19h08 : Dans les commentaires, nos lecteurs se félicitent dans une grande majorité du maintien de la liste du candidat de gauche Jean-Pierre Masseret dans la région Alsace-Champagne-Ardenne-Lorraine.

19h03 : "Nous sommes présents, nous sommes debout, nous n'avons pas subi les diktats, nous ne nous sommes pas couchés", conclut Jean-Pierre Masseret.

19h03 : "On est là pour gagner, et nous avons le soutien du peuple, nous avons reçu un nombre innombrable de messages de soutien."

19h04 : Jean-Pierre Masseret confirme le maintien de sa liste en région Alsace-Champagne-Ardenne-Lorraine. "Les citoyens auront le choix entre la droite libérale, l'extrême droite, et la gauche rassemblée", dit-il.

19h00 : Jean-Pierre Masseret, tête de liste socialiste en région Alsace-Champagne-Ardenne-Lorraine, débute sa conférence de presse.

18h54 : Jean-Marie Le Pen continue de s'employer à embarrasser Christian Estrosi, candidat de la droite contre sa nièce Marion Maréchal-Le Pen en Paca. Le président d'honneur du FN a publié une photo où on le voit apparaître aux côtés de l'actuel maire de Nice, accompagnée de la légende "Au temps où Christian Estrosi ne se prétendait pas 'résistant' au Front national". Nos confrères du Huffington Post ont tenté de retrouver l'origine de cette photo, qui aurait été prise lors des régionales de 1998.

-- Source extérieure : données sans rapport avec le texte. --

-- ==== Sys2Proof/Machine/Office.lean ====
section
/-! DEFINITION. Office.lean: the sorting office's shared operations: views and lineages (R339), aborts and shreds (R347, R356),
seals (R354, R355), read signatures (R344), dependences (R336). -/

namespace Sys2Proof.Machine

open Sys2Proof

/-! ### Carbons and views -/

def State.carbon (s : State) (ctx num : Nat) : Option Carbon :=
  firstWith (fun c => c.ctx == ctx && c.num == num) s.carbons

/-- Depth of a carbon: 0 for carbon 0 and for a carbon that is not live (R352). -/
def State.depthOf (s : State) (ctx num : Nat) : Nat := ((s.carbon ctx num).map Carbon.depth).getD 0

/-- Whether `anc` lies strictly above `num` in its lineage; a lineage has at most 8 carbons above 0 (R352). -/
def State.above (s : State) (ctx anc num : Nat) : Nat → Bool
  | 0 => false
  | n + 1 => match s.carbon ctx num with
    | none => false
    | some c => c.parent == anc || s.above ctx anc c.parent n

/-- The lineage of a carbon from itself upwards: (carbon, postmark of the fork of the next lower one), R339. -/
def State.lineage (s : State) (ctx num : Nat) : Nat → List (Nat × Nat)
  | 0 => []
  | n + 1 => match s.carbon ctx num with
    | none => []
    | some c => (c.parent, c.postmark) :: s.lineage ctx c.parent n

/-- Whether a speculative writer of (carbon, postmark, lseq) lies in the view of a task of the same context (R339). -/
def State.inView (s : State) (lseq : Nat) (t : Task) (uc up ul : Nat) : Bool :=
  (uc == t.carbon && !keyLt (t.postmark, lseq) (up, ul))
    || (s.lineage t.ctx t.carbon 8).any (fun e => e.1 == uc && decide (up < e.2))

/-- h of R344: the signature bit of a line number. -/
def sigBit (line : Nat) : Nat :=
  fld line 0 12 ^^^ fld line 12 12 ^^^ fld line 24 12 ^^^ fld line 36 7

/-- A read of a versioned line sets a bit of the reader's signature (R344). -/
def noteRead (s : State) (task : Option (Nat × Nat)) (line : Nat) : State :=
  match task with
  | none => s
  | some (lseq, _) => s.modTask lseq (fun t => { t with sig := insNat (sigBit line) t.sig })

/-! ### Ending teams -/

/-- A team leaves its core for good: its lanes, traps and waits go with it, its pigeonhole objects, its waiting acts and the courier
writes held for it (R247), a baton pair ends (R98), and a debugger's step of a lane of it is answered NO_LANE (R450). -/
def dropTeam (s : State) (tid : Nat) : State :=
  let s := match s.team tid with
    | some t => t.lanes.foldl (fun s l => stepAnswer s l 2) (unplace s tid (upFrom 0 t.lanes.length))
    | none => s
  { s with
    pigeons := s.pigeons.filter (fun p => !(p.scope == 0 && p.owner == tid))
    pacts := s.pacts.filter (fun e => e.2.tid != tid)
    couriers := s.couriers.filter (fun e => e.2.tid != tid)
    teams := Tab.del tid (endPair s tid).teams }

/-- A team is torn down with its task, its carbon or its context: its commands are cancelled and its accesses discarded (R33,
R347). -/
def killTeam (s : State) (tid : Nat) : State :=
  { dropTeam s tid with
    cmds := s.cmds.filter (fun e => e.2.tid != tid)
    flights := s.flights.filter (fun e => e.2.tid != tid) }

/-! ### Aborts and shreds -/

/-- What is left to do in one teardown. -/
inductive Tear
  | abort (lseq : Nat) (ends : Bool)
  | shred (ctx num : Nat)
deriving DecidableEq, Repr

/-- One task aborts (R347): its teams end, its versions, edges and pending acts go; what else must abort or be shredded. -/
def abortOne (s : State) (lseq : Nat) (ends : Bool) : State × List Tear :=
  match s.task lseq with
  | none => (s, [])
  | some t =>
    if t.st == .committed then (s, [])
    else if t.st == .aborted then (s.modTask lseq (fun t => { t with ends := t.ends || ends }), [])
    else
      let s := ((s.teams.filter (fun e => e.2.lseq == lseq)).map Prod.fst).foldl killTeam (discardSlots s lseq)
      let s := s.modTask lseq (fun t => { t with st := .aborted, ends := t.ends || ends, edges := [], acts := [] })
      let s := s.modGrid lseq (fun g => { g with next := g.lrec.gdx * g.lrec.gdy * g.lrec.gdz })
      let s := { s with
        versions := s.versions.filter (fun v => !(v.ctx == t.ctx && v.writer == .task lseq))
        disp := { s.disp with tray := s.disp.tray.filter (fun r => !(r.lrec.pm && r.posterGrid == some lseq)) } }
      (discardFab (kvAbort s lseq) t.ctx lseq,
        (s.tasks.filter (fun e => e.2.ctx == t.ctx && e.2.edges.contains (.task lseq))).map (fun e => .abort e.1 false)
          ++ (s.tasks.filter (fun e => ((s.grid e.1).bind Grid.posterGrid) == some lseq && e.2.st != .committed)).map
            (fun e => .abort e.1 true)
          ++ (s.carbons.filter (fun c => c.ctx == t.ctx && c.owner == some lseq)).map (fun c => .shred c.ctx c.num))

/-- The records that lanes wait to post as tasks of a context, changed (R479). -/
def State.modPosts (s : State) (ctx : Nat) (f : Launch → Launch) : State :=
  { s with teams := s.teams.map (fun (e : Nat × Team) => if s.ctxOf e.2 = ctx then (e.1, { e.2 with lanes := e.2.lanes.map (fun l => match l.wait with
      | some (.outTray x d h slot) => if x.lrec.pm then { l with wait := some (.outTray (f x) d h slot) } else l
      | _ => l) }) else e) }

/-- Such a record is bound to another carbon. -/
def Launch.rebind (x : Launch) (old new : Nat) : Launch := if x.lrec.carbon = old then { x with lrec := { x.lrec with carbon := new } } else x

/-- One carbon is shredded (R356): its tasks and those of its descendants end, records bound to it are discarded (R479). -/
def shredOne (s : State) (ctx num : Nat) : State × List Tear :=
  match s.carbon ctx num with
  | none => (s, [])
  | some _ =>
    let kids := (s.carbons.filter (fun c => c.ctx == ctx && c.parent == num)).map (fun c => Tear.shred ctx c.num)
    let tasks := (s.tasks.filter (fun e => e.2.ctx == ctx && e.2.carbon == num)).map (fun e => Tear.abort e.1 true)
    let s : State := { s with
      grids := s.grids.map (fun e => if (s.tasks.any (fun t => t.1 == e.1 && t.2.ctx == ctx && t.2.carbon == num)) then (e.1, { e.2 with shredded := true }) else e)
      carbons := s.carbons.filter (fun c => !(c.ctx == ctx && c.num == num))
      disp := { s.disp with tray := s.disp.tray.filter (fun r => !(r.lrec.pm && r.ctx == ctx && r.carbon == num)) } }
    (kvShred (s.modPosts ctx (fun x => x.rebind num noCarbon)) ctx num, kids ++ tasks)

/-- Works through a teardown. -/
def tear (s : State) : Nat → List Tear → State
  | 0, _ => s
  | _, [] => s
  | n + 1, .abort l e :: t => let (s, more) := abortOne s l e; tear s n (t ++ more)
  | n + 1, .shred c k :: t => let (s, more) := shredOne s c k; tear s n (t ++ more)

/-- Steps that suffice for a teardown: each task and carbon is torn down once, and names each other one at most once. -/
def tearFuel (s : State) (w : List Tear) : Nat :=
  (s.tasks.length + s.carbons.length + 1) * (s.tasks.length + s.carbons.length + 1) + w.length

def tearAll (s : State) (w : List Tear) : State := tear s (tearFuel s w) w

/-- Aborts tasks; `ends` says that they do not relaunch (R329). -/
def abortTasks (s : State) (ls : List Nat) (ends : Bool) : State := tearAll s (ls.map (fun l => .abort l ends))

/-- The tasks that a write of a versioned line aborts (R345): the writer is a task, or plain for one context, or a Forrin write
for every context. -/
def struckBy (s : State) (ctx : Option Nat) (writer : Option (Nat × Task)) (line : Nat) : List Nat :=
  (s.tasks.filter (fun e =>
    (ctx == none || ctx == some e.2.ctx) && e.2.st != .committed && e.2.st != .aborted
      && e.2.sig.contains (sigBit line)
      && (match writer with
        | none => true
        | some (l, w) => e.1 != l && s.inView e.1 e.2 w.carbon w.postmark l))).map Prod.fst

/-! ### Seals -/

/-- Tasks that a seal makes see a write that they should have seen before (R355): `before` is the state before the seal. -/
def sealStruck (before after : State) (ctx c : Nat) : List Nat :=
  ((after.tasks.filter (fun v => v.2.ctx == ctx && v.2.carbon == c && v.2.st != .committed && v.2.st != .aborted)).filter (fun v =>
    after.versions.any (fun x => x.ctx == ctx && (match x.writer with
      | .task u => u != v.1 && (match after.task u, before.task u, before.task v.1 with
          | some ua, some ub, some vb =>
            ua.carbon == c && v.2.sig.contains (sigBit x.line)
              && after.inView v.1 v.2 ua.carbon ua.postmark u && !before.inView v.1 vb ub.carbon ub.postmark u
          | _, _, _ => false)
      | .remote _ _ _ _ => false)))).map Prod.fst

/-- A seal of carbon k takes effect as one step of the office (R354, R355, R479): its tasks, records and children are its parent's, the
lineages below it are one shorter, and what its tasks have under way goes on under the parent (R358). -/
def applySeal (s : State) (ctx k : Nat) : State :=
  match s.carbon ctx k with
  | none => s
  | some x =>
    let c := x.parent
    let sibs := (s.carbons.filter (fun y => y.ctx == ctx && y.parent == c && y.postmark == x.postmark && y.num != k)).map (fun y => Tear.shred ctx y.num)
    let moved : State := { s with
      tasks := s.tasks.map (fun e => if e.2.ctx == ctx && e.2.carbon == k then (e.1, { e.2 with carbon := c }) else e)
      carbons := (s.carbons.filter (fun y => !(y.ctx == ctx && y.num == k))).map (fun y =>
        if y.ctx == ctx && s.above ctx k y.num 9 then { y with parent := if y.parent = k then c else y.parent, depth := y.depth - 1 } else y)
      cmds := s.cmds.map (fun e => if e.2.tags.ctx == ctx && e.2.tags.carbon == k then (e.1, { e.2 with tags := { e.2.tags with carbon := c } }) else e)
      flights := s.flights.map (fun e => if e.2.tags.ctx == ctx && e.2.tags.carbon == k then (e.1, { e.2 with tags := { e.2.tags with carbon := c } }) else e)
      disp := { s.disp with tray := s.disp.tray.map (fun r => if r.ctx == ctx && r.carbon == k && r.lrec.pm then { r with carbon := c } else r) } }
    let moved := moved.modPosts ctx (fun x => x.rebind k c)
    let struck := sealStruck s moved ctx c
    let told := (s.tasks.filter (fun e => e.2.ctx == ctx && e.2.carbon == k)).foldl (fun s e => retagFab s ctx e.1 c) (kvSeal moved ctx k c)
    abortTasks (tearAll told sibs) struck false

/-- A shred of a carbon takes effect (R356). -/
def applyShred (s : State) (ctx k : Nat) : State := tearAll s [.shred ctx k]

/-! ### Dependences (R336) -/

/-- Whether two ranges of virtual addresses share a byte. -/
def DRange.meets (a b : DRange) : Bool :=
  decide (0 < a.len) && decide (0 < b.len) && decide (a.base < b.base + b.len) && decide (b.base < a.base + a.len)

/-- The dependences of a task, found as it is taken and at each relaunch: the earlier tasks in its view that have not committed, with a write
range that meets a read range (R336). -/
def State.depsOf (s : State) (lseq : Nat) (t : Task) : List Nat :=
  (s.tasks.filter (fun e => e.1 != lseq && e.2.ctx == t.ctx && keyLt (e.2.postmark, e.1) (t.postmark, lseq) && e.2.st != .committed
    && s.inView lseq t e.2.carbon e.2.postmark e.1
    && (e.2.sets.drop 4).any (fun w => (t.sets.take 4).any (fun r => w.meets r)))).map Prod.fst

/-- A dependence holds as long as it has not finished, committed or ended: while it is torn down to be launched again, and while its record
stands displaced in the out-tray. -/
def State.holds (s : State) (lseq : Nat) : Bool :=
  match s.task lseq with
  | some t => t.st != .finished && t.st != .committed
  | none => s.disp.tray.any (fun r => r.lseq == lseq && r.displaced)

/-- A task begins a launch: its dependences are found, and it is held by one of them in HOLD, running otherwise (R329, R336). -/
def State.launched (s : State) (lseq : Nat) (t : Task) : Task :=
  let t := { t with deps := s.depsOf lseq t }
  { t with st := if t.holdm && t.deps.any s.holds then .held else .running }

end Sys2Proof.Machine
end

18h38 : Si la liste de Jean-Pierre Masseret a bien été enregistrée, il n'est toutefois pas acquis que les électeurs de la région Alsace-Champagne-Ardenne-Lorraine puissent bien voter pour elle dimanche. La tête de liste peut en effet encore décider de ne pas présenter de bulletins dans les bureaux de votes.

18h28 : 71 retraits de la liste du socialiste Jean-Pierre Masseret ont été enregistrés à la préfecture d'Alsace, selon plusieurs journalistes sur place. Sa candidature est donc maintenue, mais la tête de liste doit s'exprimer à 19 heures.